Saved data entries
_____

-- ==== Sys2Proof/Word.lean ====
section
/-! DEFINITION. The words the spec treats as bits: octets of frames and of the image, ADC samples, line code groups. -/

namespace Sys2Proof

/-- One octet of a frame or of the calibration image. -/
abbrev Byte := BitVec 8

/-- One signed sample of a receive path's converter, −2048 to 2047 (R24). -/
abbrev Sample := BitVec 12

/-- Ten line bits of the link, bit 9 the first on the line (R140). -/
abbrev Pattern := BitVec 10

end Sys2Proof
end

_____

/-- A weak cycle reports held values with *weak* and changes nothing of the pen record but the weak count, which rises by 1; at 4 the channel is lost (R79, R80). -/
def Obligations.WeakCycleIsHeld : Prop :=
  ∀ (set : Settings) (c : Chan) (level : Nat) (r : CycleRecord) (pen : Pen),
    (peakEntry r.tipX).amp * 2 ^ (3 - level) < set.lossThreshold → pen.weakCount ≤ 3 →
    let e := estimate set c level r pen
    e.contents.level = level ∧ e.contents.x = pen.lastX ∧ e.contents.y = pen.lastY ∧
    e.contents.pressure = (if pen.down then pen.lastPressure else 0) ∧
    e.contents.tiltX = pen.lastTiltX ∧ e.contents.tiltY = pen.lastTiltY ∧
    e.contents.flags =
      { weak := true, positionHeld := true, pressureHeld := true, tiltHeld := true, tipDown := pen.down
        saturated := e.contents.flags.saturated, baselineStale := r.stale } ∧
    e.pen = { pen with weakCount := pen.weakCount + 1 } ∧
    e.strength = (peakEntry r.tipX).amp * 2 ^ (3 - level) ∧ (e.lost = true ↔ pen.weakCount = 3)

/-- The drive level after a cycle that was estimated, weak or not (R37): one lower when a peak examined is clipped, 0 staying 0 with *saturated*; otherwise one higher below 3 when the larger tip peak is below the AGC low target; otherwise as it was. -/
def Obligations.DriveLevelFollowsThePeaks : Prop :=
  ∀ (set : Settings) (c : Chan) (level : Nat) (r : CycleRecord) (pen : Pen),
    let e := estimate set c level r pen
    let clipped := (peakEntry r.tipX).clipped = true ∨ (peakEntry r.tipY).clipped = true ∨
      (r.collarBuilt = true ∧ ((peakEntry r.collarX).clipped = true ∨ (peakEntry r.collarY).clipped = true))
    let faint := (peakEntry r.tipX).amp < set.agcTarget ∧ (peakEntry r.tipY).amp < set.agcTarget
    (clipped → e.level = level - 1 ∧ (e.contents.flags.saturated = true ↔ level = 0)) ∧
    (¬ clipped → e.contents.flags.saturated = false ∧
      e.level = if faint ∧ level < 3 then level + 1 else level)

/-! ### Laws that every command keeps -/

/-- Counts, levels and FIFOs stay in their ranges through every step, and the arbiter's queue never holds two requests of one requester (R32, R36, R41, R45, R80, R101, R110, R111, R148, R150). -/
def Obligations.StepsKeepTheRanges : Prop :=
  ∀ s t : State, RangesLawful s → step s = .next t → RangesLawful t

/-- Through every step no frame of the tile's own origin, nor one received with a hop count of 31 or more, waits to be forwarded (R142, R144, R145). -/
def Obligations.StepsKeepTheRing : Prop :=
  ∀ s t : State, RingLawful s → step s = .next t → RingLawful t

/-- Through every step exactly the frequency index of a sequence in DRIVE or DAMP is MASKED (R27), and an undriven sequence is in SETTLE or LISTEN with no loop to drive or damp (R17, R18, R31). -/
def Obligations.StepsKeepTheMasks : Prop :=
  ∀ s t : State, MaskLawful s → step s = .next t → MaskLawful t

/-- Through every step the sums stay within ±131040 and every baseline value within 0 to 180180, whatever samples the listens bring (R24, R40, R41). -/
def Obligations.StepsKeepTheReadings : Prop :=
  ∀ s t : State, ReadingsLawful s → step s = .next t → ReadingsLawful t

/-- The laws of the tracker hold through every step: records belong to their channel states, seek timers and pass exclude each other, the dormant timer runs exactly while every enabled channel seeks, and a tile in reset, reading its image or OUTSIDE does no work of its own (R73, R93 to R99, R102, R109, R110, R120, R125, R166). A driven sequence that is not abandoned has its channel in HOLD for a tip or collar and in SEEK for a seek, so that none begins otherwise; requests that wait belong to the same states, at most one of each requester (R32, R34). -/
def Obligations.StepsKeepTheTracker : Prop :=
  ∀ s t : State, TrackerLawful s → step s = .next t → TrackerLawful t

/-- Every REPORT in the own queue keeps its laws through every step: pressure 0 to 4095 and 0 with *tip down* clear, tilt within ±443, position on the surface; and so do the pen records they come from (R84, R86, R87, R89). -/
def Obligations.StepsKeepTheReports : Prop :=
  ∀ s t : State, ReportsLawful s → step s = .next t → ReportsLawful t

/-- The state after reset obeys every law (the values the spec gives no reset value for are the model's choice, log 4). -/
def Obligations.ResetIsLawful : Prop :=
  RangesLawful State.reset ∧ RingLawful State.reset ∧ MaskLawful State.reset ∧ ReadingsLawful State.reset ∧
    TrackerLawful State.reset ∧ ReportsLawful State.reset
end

_____

# Problem statement
Go to the line with "def Obligations.DriveLevelFollowsThePeaks : Prop" in the entries above and repeat every line from there through the line with "let faint := (peakEntry", exactly and with no other text.

# Written response
def Obligations.DriveLevelFollowsThePeaks : Prop :=
  ∀ (set : Settings) (c : Chan) (level : Nat) (r : CycleRecord) (pen : Pen),
    let e := estimate set c level r pen
    let clipped := (peakEntry r.tipX).clipped = true ∨ (peakEntry r.tipY).clipped = true ∨
      (r.collarBuilt = true ∧ ((peakEntry r.collarX).clipped = true ∨ (peakEntry r.collarY).clipped = true))
    let faint := (peakEntry r.tipX).amp < set.agcTarget ∧ (peakEntry r.tipY).amp < set.agcTarget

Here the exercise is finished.